Arthur Conmy comments on Towards Multimodal Interpretability: Learning Sparse Interpretable Features in Vision Transformers

Arthur Conmy 29 Apr 2024 21:25 UTC
13 points
8
Awesome work! I notice I am surprised that this just worked given just 1M datapoints (we use 1000x this with LMs, even small ones), and not needing any new techniques, and producing subjectively extremely abstract features (IMO).
It would be nice if the “guess the image” game was presented as a result rather than a fun side thing in this post. AFAICT that’s the only interpretability result that can’t be critiqued as cherry-picked. You should state front and center that the top features for arbitrary images are basically interpretable, it’s a great result!

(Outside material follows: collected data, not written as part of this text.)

/-- V-C10: a commanded velocity of 10 under a maxvel of -3, which becomes 3. -/
theorem test_witness_VelocityIsBoundedByMaxvel :
    ∃ t c', exec (.control 0#16 ms) (group [{ chan0 with
        controlType := .velocity, velocityCmd := f 0x4024000000000000#64,
        maxvel := f 0xC008000000000000#64 }]) = .next t ∧
      t.refused = none ∧ t.channels[(0#16).toNat]? = some c' ∧
      (newVel (maxaccelCheck 0 { chan0 with
        controlType := .velocity, velocityCmd := f 0x4024000000000000#64,
        maxvel := f 0xC008000000000000#64 }).1 ms).isNaN = false ∧
      F64.zeroLit.lt c'.maxvel = true := by
  refine ⟨_, _, rfl, rfl, rfl, ?_, ?_⟩ <;> decide +kernel

/-- The same channel: maxvel was below 0. -/
theorem test_witness_LimitsAreCorrectedByControl :
    ∃ t c', exec (.control 0#16 ms) (group [{ chan0 with
        maxvel := f 0xC008000000000000#64, maxaccel := f 0xC008000000000000#64 }]) = .next t ∧
      t.refused = none ∧ t.channels[(0#16).toNat]? = some c' :=
  ⟨_, _, rfl, rfl, rfl⟩

/-- A finite increment (V-E1) and one that is not: a velocity of infinity. -/
theorem test_witness_EncodeWritesThePhaseIncrement :
    (group [chan0]).channels[(0#16).toNat]? = some chan0 ∧ chan0.enable = true ∧
    (phaseIncrement resetConfig { chan0 with velocityFb := f 0x408F400000000000#64 }).isFinite = true ∧
    (phaseIncrement resetConfig { chan0 with velocityFb := F64.inf false }).isFinite = false := by
  decide +kernel

/-- V-E1. -/
theorem test_witness_NegatedScaleReversesTheRegister :
    (group [{ chan0 with velocityFb := f 0x408F400000000000#64 }]).channels[(0#16).toNat]? =
      some { chan0 with velocityFb := f 0x408F400000000000#64 } ∧
    ({ chan0 with velocityFb := f 0x408F400000000000#64 } : Channel).enable = true ∧
    ({ chan0 with velocityFb := f 0x408F400000000000#64 } : Channel).positionScale.abs.lt
      F64.micro = false ∧
    (phaseIncrement resetConfig { chan0 with velocityFb := f 0x408F400000000000#64 }).isFinite = true := by
  decide +kernel

/-! ### SYNC and the HOST agent's commands -/

theorem test_witness_SyncCommitsExactlyADirtyField :
    (group [chan0]).channels[(0#16).toNat]? = some chan0 ∧
    chan0.shadow (.dur .steplen) ≠ some (chan0.param (.dur .steplen)) ∧
    (group [synced]).channels[(0#16).toNat]? = some synced ∧
    synced.shadow (.dur .steplen) = some (synced.param (.dur .steplen)) := by decide

/-- Step types 2, 3 and the greatest, dirty. -/
theorem test_witness_StepTypeIsValidated :
    ∀ p ∈ [2#32, 3#32, 0xFFFFFFFF#32],
      (group [{ chan0 with stepType := p }]).channels[(0#16).toNat]? =
        some { chan0 with stepType := p } ∧
      ({ chan0 with stepType := p } : Channel).writtenStepType ≠ some p := by
  intro p _
  exact ⟨rfl, fun h => by cases h⟩

/-- The last parameter below the clamp at 50 MHz and the first above it are dirty alike (V-T7, V-T8). -/
theorem test_witness_SyncOfADirtyFieldIsExact :
    ∀ p ∈ [327669#32, 327670#32, 0xFFFFFFFF#32],
      (group [{ chan0 with stepspace := p }]).channels[(0#16).toNat]? =
        some { chan0 with stepspace := p } ∧
      ({ chan0 with stepspace := p } : Channel).shadow (.dur .stepspace) ≠ some p := by
  intro p _
  exact ⟨rfl, fun h => by cases h⟩

theorem test_witness_SyncTwiceWritesOnce :
    (group [chan0]).channels[(0#16).toNat]? = some chan0 ∧
    (∃ t, exec (syncInstr (.dur .steplen) 0#16) (group [chan0]) = .next t) ∧
    chan0.shadow (.dur .steplen) ≠ some (chan0.param (.dur .steplen)) ∧
    (group [synced]).channels[(0#16).toNat]? = some synced ∧
    (∃ t, exec (syncInstr (.dur .steplen) 0#16) (group [synced]) = .next t) ∧
    synced.shadow (.dur .steplen) = some (synced.param (.dur .steplen)) :=
  ⟨rfl, ⟨_, rfl⟩, by decide, rfl, ⟨_, rfl⟩, rfl⟩

theorem test_witness_RtCommandsKeepCleanFieldsClean :
    Instr.forcedResync.op.agent = .rt ∧
    ∃ t c', exec .forcedResync (group [synced]) = .next t ∧
      (group [synced]).channels[0]? = some synced ∧ t.channels[0]? = some c' ∧
      synced.shadow (.dur .steplen) = some (synced.param (.dur .steplen)) :=
  ⟨rfl, _, _, rfl, rfl, rfl, rfl⟩

theorem test_witness_ForcedResyncReachesTheDevice :
    pair.configOk ∧ ∃ t, exec .forcedResync pair = .next t := ⟨by decide, _, rfl⟩

theorem test_witness_HostSetsStoreTheirValue :
    pair.channels[(1#16).toNat]? = some { chan0 with rawAcc := 65536#32 } := rfl

/-- The first selector and the last. -/
theorem test_witness_HostReadReturnsTheItem :
    (one (.hostRead 0#16 0#8) chan0).map (fun r => r.hpc) = some 1 ∧
    (one (.hostRead 0#16 16#8) chan0).map (fun r => r.hpc) = some 1 ∧
    itemOf 16#8 = some .stepType ∧ itemOf 17#8 = none := by decide

/-! ### Arithmetic -/

/-- Finite operands: the greatest value twice (the sum overflows), the least, and a divisor not 0. -/
theorem test_witness_OperationsAreCorrectlyRounded :
    (f 0x7FEFFFFFFFFFFFFF#64).isFinite = true ∧ (f 1#64).isFinite = true ∧
    (f 0x7FEFFFFFFFFFFFFF#64).add (f 0x7FEFFFFFFFFFFFFF#64) = F64.inf false ∧
    F64.one.add F64.one.neg = F64.zero false ∧
    (F64.zero true).add (F64.zero true) = F64.zero true ∧ F64.one.isFinite = true ∧
    F64.one.mant ≠ 0 := by decide +kernel

/-- R168's `1e9 / 0.0`, a divisor of -0.0, `0.0 / 0.0`, a NaN operand, and infinities. -/
theorem test_witness_OperationsAreCorrectlyRounded_special :
    F64.giga.div F64.zeroLit = F64.inf false ∧ F64.giga.div (F64.zero true) = F64.inf true ∧
    (F64.zeroLit.div F64.zeroLit).isNaN = true ∧ (f 0x7FF8000000000000#64).isNaN = true ∧
    (F64.inf false).add F64.giga = F64.inf false ∧ (F64.inf false).mul F64.half = F64.inf false ∧
    ((F64.inf false).sub (F64.inf false)).isNaN = true := by decide +kernel

theorem test_witness_ComparisonsAreThoseOfTheValues :
    (f 0x8000000000000000#64).isFinite = true ∧ (f 0x8000000000000000#64).feq F64.zeroLit = true ∧
    (f 0x7FF8000000000000#64).isNaN = true := by decide

/-- The ends of the exact range, and a half. -/
theorem test_witness_ConversionsAreThoseOfTheRule :
    |(2 ^ 53 : Int)| ≤ 2 ^ 53 ∧ |(-(2 ^ 53) : Int)| ≤ 2 ^ 53 ∧ F64.half.isFinite = true ∧
    F64.half.neg.isFinite = true := by decide

theorem test_witness_ClampStaysBetweenItsBounds :
    (f 0x7FF8000000000000#64).isNaN = true ∧ F64.two.isNaN = false ∧ F64.zeroLit.isNaN = false ∧
    F64.one.isNaN = false ∧ F64.one.lt F64.zeroLit = false ∧
    F64.half.lt F64.zeroLit = false ∧ F64.one.lt F64.half = false ∧
    F64.one.lt F64.two = true ∧ F64.half.neg.lt F64.zeroLit = true := by decide

end Sys2Proof.Tests
end

section
/-! PROOFS of the statements about the scope rules (00_scope.md): which records and fields a command
writes (R16), the register map (R10, R11), and the arithmetic (R14, R15, R19). -/

namespace Sys2Proof.Machine

/-! ## What a command leaves of a channel's record (R16) -/

/-- A command that names a channel is refused or does on that channel what `afterChan` says. -/
theorem exec_chan_cases {i : Instr} {ch : ChanIdx} {s t : State} (hi : i.chan? = some ch)
    (h : exec i s = .next t) :
    (∃ r, t = s.refuse r) ∨
      ∃ c, s.channels[ch.toNat]? = some c ∧ t = afterChan i ch.toNat c s := by
  cases hr : refusalOf s.n i with
  | some r =>
    rw [exec_channel_refused hi hr] at h
    exact .inl ⟨r, (Host.Outcome.next.inj h).symm⟩
  | none =>
    obtain ⟨c, hc⟩ := channel_of_not_refused hi hr
    rw [exec_channel hi hc hr] at h
    exact .inr ⟨c, hc, (Host.Outcome.next.inj h).symm⟩

/-- Settles O24: a refusal writes no record, and a completed command writes the one it names. -/
theorem otherChannelsAreUnchanged : Obligations.OtherChannelsAreUnchanged := by
  intro i ch s t j hi h hj
  obtain ⟨r, rfl⟩ | ⟨c, -, rfl⟩ := exec_chan_cases hi h
  · rw [State.refuse_channels]
  · rw [afterChan_channels, List.getElem?_set_ne hj.symm]

section Writers
variable {s t : State} {k : Nat} {c c' : Channel}

/-- After a command that names a channel a record is the one before it, or what the command leaves of
it on the channel named. -/
theorem exec_chan_record {i : Instr} {ch : ChanIdx} (hi : i.chan? = some ch)
    (h : exec i s = .next t) (hc : s.channels[k]? = some c) (hc' : t.channels[k]? = some c') :
    c' = c ∨ c' = (chanOut s.cfg i k c).chan := by
  by_cases hk : k = ch.toNat
  · subst hk
    obtain ⟨r, rfl⟩ | ⟨d, hd, rfl⟩ := exec_chan_cases hi h
    · exact .inl (Option.some.inj (hc'.symm.trans hc))
    · obtain rfl : c = d := Option.some.inj (hc.symm.trans hd)
      rw [afterChan_channels, List.getElem?_set_self (State.lt_n hc)] at hc'
      exact .inr (Option.some.inj hc').symm
  · rw [otherChannelsAreUnchanged i ch s t k hi h hk, hc] at hc'
    exact .inl (Option.some.inj hc').symm

theorem tramRead_record (h : exec .tramRead s = .next t) (hc : s.channels[k]? = some c)
    (hc' : t.channels[k]? = some c') : c' = { c with rawAcc := c'.rawAcc } := by
  obtain rfl : (tramReadState s).advance .rt = t := Host.Outcome.next.inj h
  rw [State.advance_channels, tramReadState_channels] at hc'
  obtain ⟨d, v, hd, -, rfl⟩ := latchRaw_getElem? hc'
  obtain rfl : c = d := Option.some.inj (hc.symm.trans hd)
  rfl

theorem tramWrite_record (h : exec .tramWrite s = .next t) (hc : s.channels[k]? = some c)
    (hc' : t.channels[k]? = some c') : c' = c := by
  obtain rfl := Host.Outcome.next.inj h
  rw [State.advance_channels, State.emit_channels, hc] at hc'
  exact (Option.some.inj hc').symm

theorem forcedResync_record (h : exec .forcedResync s = .next t) (hc : s.channels[k]? = some c)
    (hc' : t.channels[k]? = some c') : c' = (resyncChan s.cfg k c).chan := by
  obtain rfl : (resyncState s).masterEnable.advance .rt = t := Host.Outcome.next.inj h
  rw [State.advance_channels, State.masterEnable_channels] at hc'
  obtain ⟨d, hd, rfl⟩ := resyncState_channel hc'
  obtain rfl : c = d := Option.some.inj (hc.symm.trans hd)
  rfl

/-- The forced sync of a channel writes the fifteen items of its five timing fields. -/
theorem resyncChan_frame (cfg : GroupConfig) (k : Nat) (c : Channel) :
    ∃ ds dh sl ss st wds wdh wsl wss wst m rds rdh rpw rpi, (resyncChan cfg k c).chan = { c with
      dirsetup := ds, dirhold := dh, steplen := sl, stepspace := ss, stepType := st,
      writtenDirsetup := wds, writtenDirhold := wdh, writtenSteplen := wsl,
      writtenStepspace := wss, writtenStepType := wst, modeReg := m, dirSetupReg := rds,
      dirHoldReg := rdh, pulseWidthReg := rpw, pulseIdleWidthReg := rpi } := by
  rw [resyncChan_chan, commitFields_eq (fun F => (transform cfg F k (c.param F)).param)
    (fun F => (transform cfg F k (c.param F)).reg)]
  exact ⟨_, _, _, _, _, _, _, _, _, _, _, _, _, _, _, rfl⟩

/-- A sync of a field leaves the record or commits the field. -/
theorem syncField_record (cfg : GroupConfig) (F : TimingField) (force : Bool) (k : Nat)
    (c : Channel) : (syncField cfg F force k c).chan = c ∨
      ∃ p r, (syncField cfg F force k c).chan = c.commitField F p r := by
  unfold syncField
  split
  · exact .inr ⟨_, _, rfl⟩
  · exact .inl rfl

end Writers

/-- Settles O28: a record after a command is the one before it or what the command's unit leaves of
it, and each unit's frame names the fields it writes. -/
theorem fieldsHaveTheWritersOfTheTable : Obligations.FieldsHaveTheWritersOfTheTable := by
  intro i s t k c c' h hc hc'
  refine ⟨?tramRead, ?decode, ?control, ?encode, ?tramWrite, ?sync, ?resync⟩
  case tramRead =>
    rintro rfl
    exact tramRead_record h hc hc'
  case decode =>
    intro hop
    cases i <;> cases hop
    obtain rfl | rfl := exec_chan_record rfl h hc hc'
    · rfl
    · obtain ⟨_, _, _, _, _, hv⟩ := decodeChan_frame k c
      simp only [chanOut, hv]
  case control =>
    intro hop
    cases i <;> cases hop
    next ch T =>
      obtain rfl | rfl := exec_chan_record rfl h hc hc'
      · rfl
      · obtain ⟨_, _, _, _, _, _, _, _, _, _, hv⟩ := controlChan_frame T k c
        simp only [chanOut, hv]
  case encode =>
    intro hop
    cases i <;> cases hop
    obtain rfl | rfl := exec_chan_record rfl h hc hc'
    · rfl
    · obtain ⟨_, _, _, _, hv⟩ := encodeChan_frame s.cfg k c
      simp only [chanOut, hv]
  case tramWrite =>
    rintro rfl
    exact tramWrite_record h hc hc'
  case sync =>
    rintro F ch rfl
    obtain h' | h' := exec_chan_record (syncInstr_chan? F ch) h hc hc'
    · exact .inl h'
    · rw [h', chanOut_syncInstr]
      exact syncField_record s.cfg F false k c
  case resync =>
    rintro rfl
    obtain ⟨_, _, _, _, _, _, _, _, _, _, _, _, _, _, _, hv⟩ := resyncChan_frame s.cfg k c
    rw [forcedResync_record h hc hc', hv]

/-! ## The register map (R10, R11) -/

/-- The last register of a group has the highest address. -/
theorem regAddr_le {n i : Nat} (cfg : GroupConfig) (k : Kind) (hi : i < n) :
    regAddr cfg k i ≤ cfg.base.toNat + 9 * cfg.stride.toNat + 4 * (n - 1) := by
  have hk := Nat.mul_le_mul_right cfg.stride.toNat k.num_le
  unfold regAddr
  omega

/-- Settles O31: base and stride are multiples of 4, the highest address is in range, and a stride
holds one register of every channel. -/
theorem registerAddressesAreAlignedAndDistinct :
    Obligations.RegisterAddressesAreAlignedAndDistinct := by
  rintro cfg n ⟨-, -, -, hbase, hstride, hroom, htop⟩
  refine ⟨fun k i hi => ⟨regAddr_mod_four hbase hstride k i, ?_⟩,
    fun k l i j hi hj => regAddr_inj hroom hi hj⟩
  have := regAddr_le cfg k hi
  omega

end Sys2Proof.Machine

namespace Sys2Proof

/-! ## Infinities and NaNs (R14) -/

@[simp] theorem F64.inf_isNaN (a : Bool) : (F64.inf a).isNaN = false := rfl
@[simp] theorem F64.inf_isInf (a : Bool) : (F64.inf a).isInf = true := rfl
@[simp] theorem F64.inf_isZero (a : Bool) : (F64.inf a).isZero = false := by
  cases a <;> decide
@[simp] theorem F64.inf_sign (a : Bool) : (F64.inf a).sign = a := rfl
@[simp] theorem F64.neg_inf (a : Bool) : (F64.inf a).neg = F64.inf (!a) := rfl

/-- Every operation on a NaN makes a NaN. -/
theorem F64.ops_isNaN {x y : F64} (h : (x.isNaN || y.isNaN) = true) :
    (x.add y).isNaN = true ∧ (x.sub y).isNaN = true ∧
    (x.mul y).isNaN = true ∧ (x.div y).isNaN = true := by
  simp only [F64.add, F64.sub, F64.addAs, F64.mul, F64.div, F64.neg_isNaN, h, if_true,
    F64.nanOf_isNaN, and_self]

- hugofry 30 Apr 2024 22:03 UTC
  3 points
  2
  Parent
  Thanks for the feedback! Yeah I was also surprised SAEs seem to work on ViTs pretty much straight out of the box (I didn’t even need to play around with the hyper parameters too much)! As I mentioned in the post I think it would be really interesting to train on a much larger (more typical) dataset—similar to the dataset the CLIP model was trained on.
  
  I also agree that I probably should have emphasised the “guess the image” game as a result rather than an aside, I’ll bare that in mind for future posts!